I’m trying to run some games and applications like Office 2010 (for school) with wine but there are still some problems. I’ve installed wine 1.5.25 and I’m trying to run Diablo III. The game starts just fine but my colors are all messed up. I’ve already installed the nvidia drivers from the openSUSE website for my GTX 560 but still… Is there a way I can fix this?
When I start Steam, it gives me an error saying OpenGL GLX direct rendering is not enabled. When I open the nvidia settings panel, it says: direct rendering: No.
But how can I enable this? I’ve got the nvidia 310.44 drivers installed.
Have you installed all the latest online updates? One of yesterday’s updates is supposed to fix a color error on NVIDIA cards.
When I start Steam, it gives me an error saying OpenGL GLX direct rendering is not enabled. When I open the nvidia settings panel, it says: direct rendering: No.

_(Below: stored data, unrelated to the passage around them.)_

/-- A word write reaches the four addresses from its own on, modulo 2^32 (20_memory.md R55). -/
theorem readByte_writeWord_of_ne {m : Memory} {a b v : Word} (h : ∀ k < 4, b ≠ a + BitVec.ofNat 32 k) :
    readByte (writeWord m a v) b = readByte m b := by
  have h0 : b ≠ a := by simpa using h 0 (by decide)
  have h1 : b ≠ a + 1 := h 1 (by decide)
  have h2 : b ≠ a + 2 := h 2 (by decide)
  have h3 : b ≠ a + 3 := h 3 (by decide)
  rw [readByte_writeWord, if_neg h0, if_neg h1, if_neg h2, if_neg h3]

/-- An instruction changes no byte but those it stores to (20_memory.md section 3). -/
theorem exec_readByte_of_not_storesTo {i : Instr} {s t : State} {a : Word} (h : exec i s = .next t)
    (ha : ¬ Claims.StoresTo i s a) : readByte t.mem a = readByte s.mem a := by
  obtain ⟨rd, v, rfl⟩ | ⟨rt, off, base, rfl, rfl⟩ | ⟨rt, off, base, rfl, rfl⟩ | ⟨w, rfl⟩ | ⟨w, -, rfl⟩ | ⟨-, rfl⟩ :=
    exec_next_cases h
  · rw [State.complete_mem]
  · exact readByte_writeWord_of_ne fun k hk heq => ha ⟨k, hk, heq⟩
  · exact readByte_writeByte_ne s.mem _ ha
  · rfl
  · rw [State.setPc_mem, State.setReg_mem]
  · obtain ⟨-, -, hmem, -⟩ := syscallService_frame (s.reg Config.v0) (s.reg Config.a0) s
    rw [State.advance_mem, hmem]

end Sys2Proof

namespace Sys2Proof.Machine

/-! ## Branches (43_control.md R171, R172) -/

theorem wordsEqual_eq_true_iff {a b : Word} : wordsEqual a b = true ↔ a = b := beq_iff_eq

/-- A branch sets the pc, to the target or to the next instruction. -/
theorem branchIf_eq (taken : Bool) (target : Word) (s : State) :
    branchIf taken target s = .next { s with pc := if taken then target else wrap32 (s.pc.toNat + 4) } := by
  cases taken with
  | true => rfl
  | false => rw [branchIf, State.advance_eq_wrap32]; rfl

theorem exec_beq (rs rt : Reg) (target : Word) (s : State) :
    exec (.beq rs rt target) s =
      .next { s with pc := if s.reg rs = s.reg rt then target else wrap32 (s.pc.toNat + 4) } := by
  refine (branchIf_eq _ target s).trans ?_
  rw [if_congr wordsEqual_eq_true_iff rfl rfl]

theorem exec_bne (rs rt : Reg) (target : Word) (s : State) :
    exec (.bne rs rt target) s =
      .next { s with pc := if s.reg rs = s.reg rt then wrap32 (s.pc.toNat + 4) else target } := by
  refine (branchIf_eq _ target s).trans ?_
  have hne : (!wordsEqual (s.reg rs) (s.reg rt)) = true ↔ ¬ s.reg rs = s.reg rt := by
    rw [Bool.not_eq_true', ← Bool.not_eq_true, wordsEqual_eq_true_iff]
  rw [if_congr hne rfl rfl, ite_not]

end Sys2Proof.Machine

namespace Sys2Proof.Claims

open Sys2Proof Sys2Proof.Machine

/-- Settles O19: `step_keeps_stateInv`. -/
theorem stepKeepsTheInvariant : Obligations.StepKeepsTheInvariant := fun _ _ => step_keeps_stateInv

/-- Settles O20: reset is decided field by field, and a load writes its image on a reset machine. -/
theorem resetAndLoadMeetTheInvariant : Obligations.ResetAndLoadMeetTheInvariant :=
  ⟨⟨reset_memory_wf, resetRegs_zero, by decide⟩, fun s P hP =>
    ⟨installProgram s P, loadProgram_installed_iff.mpr ⟨hP, rfl⟩, installProgram_stateInv s hP⟩⟩

/-- Settles O22: the bytes that `step_out` gives, none where nothing is printed. -/
theorem outputOnlyGrows : Obligations.OutputOnlyGrows := by
  refine ⟨fun s t h => ?_, resetOp_out⟩
  obtain hkept | ⟨hrun, hcode, bytes, hbytes⟩ := step_out h
  · exact ⟨[], by rw [hkept, List.append_nil], fun hne => absurd rfl hne⟩
  · exact ⟨bytes, hbytes, fun _ => ⟨hrun, hcode⟩⟩

/-- Settles O23: a step that changes a byte runs an instruction, which stores there. -/
theorem memoryChangesOnlyWhereStored : Obligations.MemoryChangesOnlyWhereStored := by
  intro s t a h hne
  obtain ⟨-, rfl⟩ | ⟨hrun, ⟨-, rfl⟩ | ⟨I, hI, ⟨i, hi, hexec⟩ | ⟨k, -, rfl⟩⟩⟩ := step_next_cases h
  · exact absurd rfl hne
  · exact absurd rfl hne
  · exact ⟨i, ⟨hrun, I, hI, hi⟩, not_not.mp fun ha => hne (exec_readByte_of_not_storesTo hexec ha)⟩
  · exact absurd rfl hne
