-- ==== Sys2Proof/Syntax.lean ====
section
/-! DEFINITION. The instructions of the Z16 block as syntax: Instr, one constructor per row of spec/opcode_table.json; the mnemonics; the format classes; and what a Word decodes to (R170). -/

namespace Sys2Proof

/-- The eight format classes, in the order of their opcodes (R81). -/
inductive FormatClass where
  | r | i | b | s | l | j | u | sys
deriving DecidableEq, Repr

/-- The 41 mnemonics and the placeholder UNKNOWN (R170): a closed enumeration, no numbers (N23). -/
inductive Mnemonic where
  | add | sub | slt | sltu | sll | srl | sra | or | and | xor | mv | jr | jalr
  | addi | slti | sltui | slli | srli | srai | ori | andi | xori | li
  | beq | bne | bz | bnz | blt | bge | bltu | bgeu
  | sb | sw | lb | lw | lbu
  | j | jal | lui | auipc | ecall
  | unknown
deriving DecidableEq, Repr

/-- The instructions, with the operands R155 to R163 give them: register fields, raw immediate fields as bit
vectors (`imm7`, `shamt`, `svc`), and the derived integers `delta`, `off` and `uimm` whose ranges R170 states
(WellFormed checks them). -/
inductive Instr where
  -- R class, two registers (R155)
  | add (rd rs : Reg)
  | sub (rd rs : Reg)
  | slt (rd rs : Reg)
  | sltu (rd rs : Reg)
  | sll (rd rs : Reg)
  | srl (rd rs : Reg)
  | sra (rd rs : Reg)
  | or (rd rs : Reg)
  | and (rd rs : Reg)
  | xor (rd rs : Reg)
  | mv (rd rs : Reg)
  -- R class, JR: one register (R156)
  | jr (rd : Reg)
  | jalr (rd rs : Reg)
  -- I class (R157)
  | addi (rd : Reg) (imm7 : BitVec 7)
  | slti (rd : Reg) (imm7 : BitVec 7)
  | sltui (rd : Reg) (imm7 : BitVec 7)
  | ori (rd : Reg) (imm7 : BitVec 7)
  | andi (rd : Reg) (imm7 : BitVec 7)
  | xori (rd : Reg) (imm7 : BitVec 7)
  | li (rd : Reg) (imm7 : BitVec 7)
  -- I class, shifts (R158)
  | slli (rd : Reg) (shamt : BitVec 4)
  | srli (rd : Reg) (shamt : BitVec 4)
  | srai (rd : Reg) (shamt : BitVec 4)
  -- B class: two registers and a word-index delta (R159)
  | beq (rd rs : Reg) (delta : Int)
  | bne (rd rs : Reg) (delta : Int)
  | bz (rd rs : Reg) (delta : Int)
  | bnz (rd rs : Reg) (delta : Int)
  | blt (rd rs : Reg) (delta : Int)
  | bge (rd rs : Reg) (delta : Int)
  | bltu (rd rs : Reg) (delta : Int)
  | bgeu (rd rs : Reg) (delta : Int)
  -- S class: the register to store, the byte offset, the base register (R160)
  | sb (rs : Reg) (off : Int) (rd : Reg)
  | sw (rs : Reg) (off : Int) (rd : Reg)
  -- L class: the destination, the byte offset, the base register (R160)
  | lb (rd : Reg) (off : Int) (rs : Reg)
  | lw (rd : Reg) (off : Int) (rs : Reg)
  | lbu (rd : Reg) (off : Int) (rs : Reg)
  -- J class (R161)
  | j (delta : Int)
  | jal (rd : Reg) (delta : Int)
  -- U class: an even raw magnitude (R162)
  | lui (rd : Reg) (uimm : Nat)
  | auipc (rd : Reg) (uimm : Nat)
  -- SYS class (R163)
  | ecall (svc : BitVec 10)
deriving DecidableEq, Repr

/-- The mnemonic of an instruction (R170). -/
def Instr.mnemonic : Instr → Mnemonic
  | .add _ _ => .add
  | .sub _ _ => .sub
  | .slt _ _ => .slt
  | .sltu _ _ => .sltu
  | .sll _ _ => .sll
  | .srl _ _ => .srl
  | .sra _ _ => .sra
  | .or _ _ => .or
  | .and _ _ => .and
  | .xor _ _ => .xor
  | .mv _ _ => .mv
  | .jr _ => .jr
  | .jalr _ _ => .jalr
  | .addi _ _ => .addi
  | .slti _ _ => .slti
  | .sltui _ _ => .sltui
  | .ori _ _ => .ori
  | .andi _ _ => .andi
  | .xori _ _ => .xori
  | .li _ _ => .li
  | .slli _ _ => .slli
  | .srli _ _ => .srli
  | .srai _ _ => .srai
  | .beq _ _ _ => .beq
  | .bne _ _ _ => .bne
  | .bz _ _ _ => .bz
  | .bnz _ _ _ => .bnz
  | .blt _ _ _ => .blt
  | .bge _ _ _ => .bge
  | .bltu _ _ _ => .bltu
  | .bgeu _ _ _ => .bgeu
  | .sb _ _ _ => .sb
  | .sw _ _ _ => .sw
  | .lb _ _ _ => .lb
  | .lw _ _ _ => .lw
  | .lbu _ _ _ => .lbu
  | .j _ => .j
  | .jal _ _ => .jal
  | .lui _ _ => .lui
  | .auipc _ _ => .auipc
  | .ecall _ => .ecall

/-- What one Word decodes to: an instruction, or the placeholder UNKNOWN, which keeps nothing of the Word (R168, R170). -/
inductive Decoded where
  | instr (i : Instr)
  | unknown
deriving DecidableEq, Repr

/-- The mnemonic of a decoded instruction (R170). -/
def Decoded.mnemonic : Decoded → Mnemonic
  | .instr i => i.mnemonic
  | .unknown => .unknown

/-- A resolved branch or jump target: the target index, "an integer; it may be negative or `>= N`", and the number
of its label (R159, R161, R191). -/
structure LabelRef where
  target : Int
  label : Nat
deriving DecidableEq, Repr

/-- A DecodedInstruction of R170: what the Word decodes to and, for the B and J classes only, its resolved target. -/
structure DecodedInstr where
  op : Decoded
  ref : Option LabelRef
deriving DecidableEq, Repr

end Sys2Proof
end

But how can I enable this? I’ve got the nvidia 310.44 drivers installed.
Are you sure your nvidia driver is working correctly? If you are using a fresh openSUSE 12.3 install, you have to manually add your user to the “video” group to make 3D acceleration work. See the Release Notes, chapter 2.3.
Thank you very much for the “video” tip – I was struggling with slow NVIDIA proprietary drivers too! I’ve also came from Ubuntu, so, I guess, it’s time to forget the Ubuntu past and start reading docs
By the way, maybe you could give me a hint on how to remove the NVIDIA drivers and revert to nouveau? Just in case…
So my suggestion is if you don’t intend on sticking with the nVIDIA proprietary video drivers, don’t head down that road to begin with and stick with the open source nouveau one instead. In general terms to uninstall your would:
Uninstall the nVIDIA proprietary video driver, either manually or from YaST.
Remove the nomodeset command from Grub 2 default config and regenerate the Grub 2 menu without the nomodeset command being used.
Make sure to revert the NO_KMS_IN_INITRD to NO from /etc/systemconfig using YaST and allow intrd to be recreated using KMS.
Remove the blacklist of the open source nouveau driver .
Not sure of anything else except prayer and good luck. I can admit to having reloaded before when I could not get it back to normal. I will also add that done right, the nVIDIA proprietary video driver is faster and in general looks better. Its problem is being knocked off the post with kernel and other upgrades that come with normal usage of openSUSE.